APPULSE-PNH (NCT05630001) is a Phase IIIB multicenter, single-arm, open-label study to evaluate the efficacy and safety of twice-daily oral Fabhalta^® (iptacopan) monotherapy (200mg) in adults with PNH who were switched from anti-C5 therapies (eculizumab or ravulizumab)². The trial enrolled 52 participants who received Fabhalta for 24 weeks².

Participants enrolled were required to be on a stable regimen with anti-C5 therapies (eculizumab or ravulizumab) for at least 6 months prior to screening with average hemoglobin (Hb) ≥10g/dL and no red blood cell transfusions in this period^2,12. The primary endpoint is change from baseline Hb levels after 24 weeks of treatment with Fabhalta^2,12.

About paroxysmal nocturnal hemoglobinuria (PNH)
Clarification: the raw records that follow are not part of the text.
/-- Settles O52: the two inputs by their samples, their faults as each change is taken, and the pushers by the latch that comes. -/
theorem safetySampleSetsTheLatch : Obligations.SafetySampleSetsTheLatch := by
  intro estopOpen guardOpen s
  obtain ⟨estop, guardIn⟩ := safetyTaken_inputs estopOpen guardOpen s
  have dou := safetyTaken_dou estopOpen guardOpen s
  refine ⟨safetyTaken estopOpen guardOpen s, exec_safetySample estopOpen guardOpen s, ?_, ?_, ?_, ?_, rfl, ?_, ?_, ?_, ?_, ?_, ?_,
    safetyTaken_frame estopOpen guardOpen s, ?_⟩
  · intro opens
    rw [estop, opens]; rfl
  · intro opens
    rw [guardIn, opens]; rfl
  · intro closed
    rw [estop, closed, SafetyInput.sample_closed]
  · intro closed
    rw [guardIn, closed, SafetyInput.sample_closed]
  · intro closed opens
    have stands := safetyTaken_estopStands (guardOpen := guardOpen) closed opens
    have isOpen : (s.dou.estop.sample estopOpen).isOpen = true := by rw [opens]; rfl
    have cause := safetyTaken_estopCause (guardOpen := guardOpen) (by rw [closed, isOpen]; decide)
    exact ⟨stands, cause.trans isOpen, stopFault_of_standsWith stands rfl⟩
  · intro closed opens
    have stands := safetyTaken_guardStands (estopOpen := estopOpen) closed opens
    have isOpen : (s.dou.guardIn.sample guardOpen).isOpen = true := by rw [opens]; rfl
    have cause := safetyTaken_guardCause (estopOpen := estopOpen) (by rw [closed, isOpen]; decide)
    exact ⟨stands, cause.trans isOpen, stopFault_of_standsWith stands rfl⟩
  · intro wasOpen closes
    rw [estop] at closes
    exact (safetyTaken_estopCause (by rw [wasOpen, closes]; decide)).trans closes
  · intro wasOpen closes
    rw [guardIn] at closes
    exact (safetyTaken_guardCause (by rw [wasOpen, closes]; decide)).trans closes
  · intro change
    rw [estop, guardIn] at change
    exact safetyTaken_told (change.imp Ne.symm Ne.symm)
  · intro l clear set on
    rw [dou]
    exact takeSafety_pusher estopOpen guardOpen s clear (by rwa [latch, dou] at set) l on
  · rw [dou]
    exact takeSafety_outputs estopOpen guardOpen s

end Sys2Proof.Machine
end

section
/-! PROOF. LINE_STANDBY: the purge of the pool (R27), the entry to STANDBY and its checkpoint (R131, R170). -/

namespace Sys2Proof.Machine

set_option Elab.async false

variable {s t : State}

/-! ## The purge (R27) -/

/-- Every zone empty. -/
def poolFreed (s : State) : State := s.onTt (fun t => { t with
  approach := ⟨[], []⟩, blade := ⟨none, none⟩, accum := ⟨[], []⟩, bagger := none, tyer := none, exit := [] })

/-- The admitted ones of the freed records counted lost. -/
def lossesCounted (gone : List LoafRecord) (s : State) : State := gone.foldl (fun s r => when r.admitted (countLost r) s) s

/-- The quiet points of the blades that held a record. -/
def bladesQuiet (bladeA bladeB : Bool) (s : State) : State := when bladeB (quietPoint .b) (when bladeA (quietPoint .a) s)

theorem purgePool_eq (s : State) : purgePool s = syncLanes (noticeCause .tyerJam .out false
    (bladesQuiet s.tt.blade.a.isSome s.tt.blade.b.isSome (lossesCounted s.records (poolFreed s)))) := rfl

theorem lossesCounted_tt (gone : List LoafRecord) (s : State) : (lossesCounted gone s).tt = s.tt :=
  foldl_tt (by simp) gone s

theorem purgePool_records (s : State) : (purgePool s).records = [] := by
  have tt : (purgePool s).tt = (poolFreed s).tt := by
    rw [purgePool_eq, ← lossesCounted_tt s.records (poolFreed s)]; simp [bladesQuiet]
  rw [State.records, tt]; rfl

theorem purgePool_tu (s : State) : (purgePool s).tu = (noticeCause .tyerJam .out false
    (bladesQuiet s.tt.blade.a.isSome s.tt.blade.b.isSome (lossesCounted s.records (poolFreed s)))).tu := by
  rw [purgePool_eq]; simp

theorem bladesQuiet_tu (bladeA bladeB : Bool) (s : State) : (bladesQuiet bladeA bladeB s).tu = s.tu := by simp [bladesQuiet]

theorem bump_le (n : Nat) : bump n ≤ 4294967295 := Nat.min_le_right _ _

theorem lossesCounted_lost (gone : List LoafRecord) (bounded : s.tu.live.line.lost ≤ 4294967295) :
    (lossesCounted gone s).tu.live.line.lost = min (s.tu.live.line.lost + gone.countP (·.admitted)) 4294967295 := by
  induction gone generalizing s with
  | nil => exact (min_eq_left bounded).symm
  | cons r rest ih =>
    show (lossesCounted rest (when r.admitted (countLost r) s)).tu.live.line.lost = _
    cases admitted : r.admitted with
    | false => rw [when_false, ih bounded, List.countP_cons_of_neg (by simp [admitted])]
    | true =>
      have lost : (countLost r s).tu.live.line.lost = bump s.tu.live.line.lost := by rw [countLost_line]
      rw [when_true, ih (by rw [lost]; exact bump_le _), lost, List.countP_cons_of_pos (by simp [admitted])]
      unfold bump; omega

theorem purgePool_lost (bounded : s.tu.live.line.lost ≤ 4294967295) :
    (purgePool s).tu.live.line.lost = min (s.tu.live.line.lost + admittedCount s) 4294967295 := by
  rw [purgePool_tu, lost_of_lineCounts (lineCounts_noticeCause ..), bladesQuiet_tu]
  exact lossesCounted_lost (s := poolFreed s) s.records bounded

/-! ### The live shift's number -/

theorem TakesFaults.shift {n : Nat} (taken : TakesFaults n s t) : t.tu.live.shift = s.tu.live.shift := by
  have one (v : TotalsUnit) : v.faultCounted.live.shift = v.live.shift := by
    unfold TotalsUnit.faultCounted; split <;> rfl
  obtain ⟨i, -, taken⟩ := taken
  rw [taken]
  clear taken
  induction i with
  | zero => rfl
  | succ i ih => rw [Function.iterate_succ_apply', one, ih]

theorem countRecord_shift (r : LoafRecord) (f : Counters → Counters) (s : State) :
    (countRecord r f s).tu.live.shift = s.tu.live.shift := by
  unfold countRecord countProduct Totals.count State.onLive; split
  · simp only [onTu_tu]; (repeat' split) <;> rfl
  · rfl

theorem lossesCounted_shift (gone : List LoafRecord) (s : State) :
    (lossesCounted gone s).tu.live.shift = s.tu.live.shift := by
  induction gone generalizing s with
  | nil => rfl
  | cons r rest ih =>
    refine (ih (when r.admitted (countLost r) s)).trans ?_
    exact when_elim (P := fun t => t.tu.live.shift = s.tu.live.shift) rfl fun _ => countRecord_shift r _ _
PNH is a rare, chronic and serious complement-mediated blood disorder¹³. People with PNH have an acquired mutation in some of their hematopoietic stem cells (which are located in the bone marrow and can grow and develop into red blood cells [RBCs], white blood cells and platelets) that causes them to produce RBCs that are susceptible to premature destruction by the complement system^4,13. This leads to intravascular hemolysis (destruction of RBCs within blood vessels) and extravascular hemolysis (destruction of RBCs mostly in the spleen and liver), which cause anemia (low levels of circulating RBCs), thrombosis (formation of blood clots), fatigue and other debilitating symptoms^4,13.

It is estimated that approximately 10-20 people per million worldwide live with PNH¹³. Although PNH can develop at any age, it is often diagnosed in people between 30-40 years old^14,15.

PNH has a significant unmet need not addressed by anti-C5 therapies (eculizumab or ravulizumab). Anti-C5 therapies (eculizumab or ravulizumab) are commonly administered every 2-8 weeks as intravenous infusions, and treatment visits (including journey, waiting, infusion and recovery time) can take approximately 4 to 5 hours⁵. Despite treatment with anti-C5 therapies, a large proportion of people with PNH remain anemic, and some dependent on blood transfusions^3,4,16-20.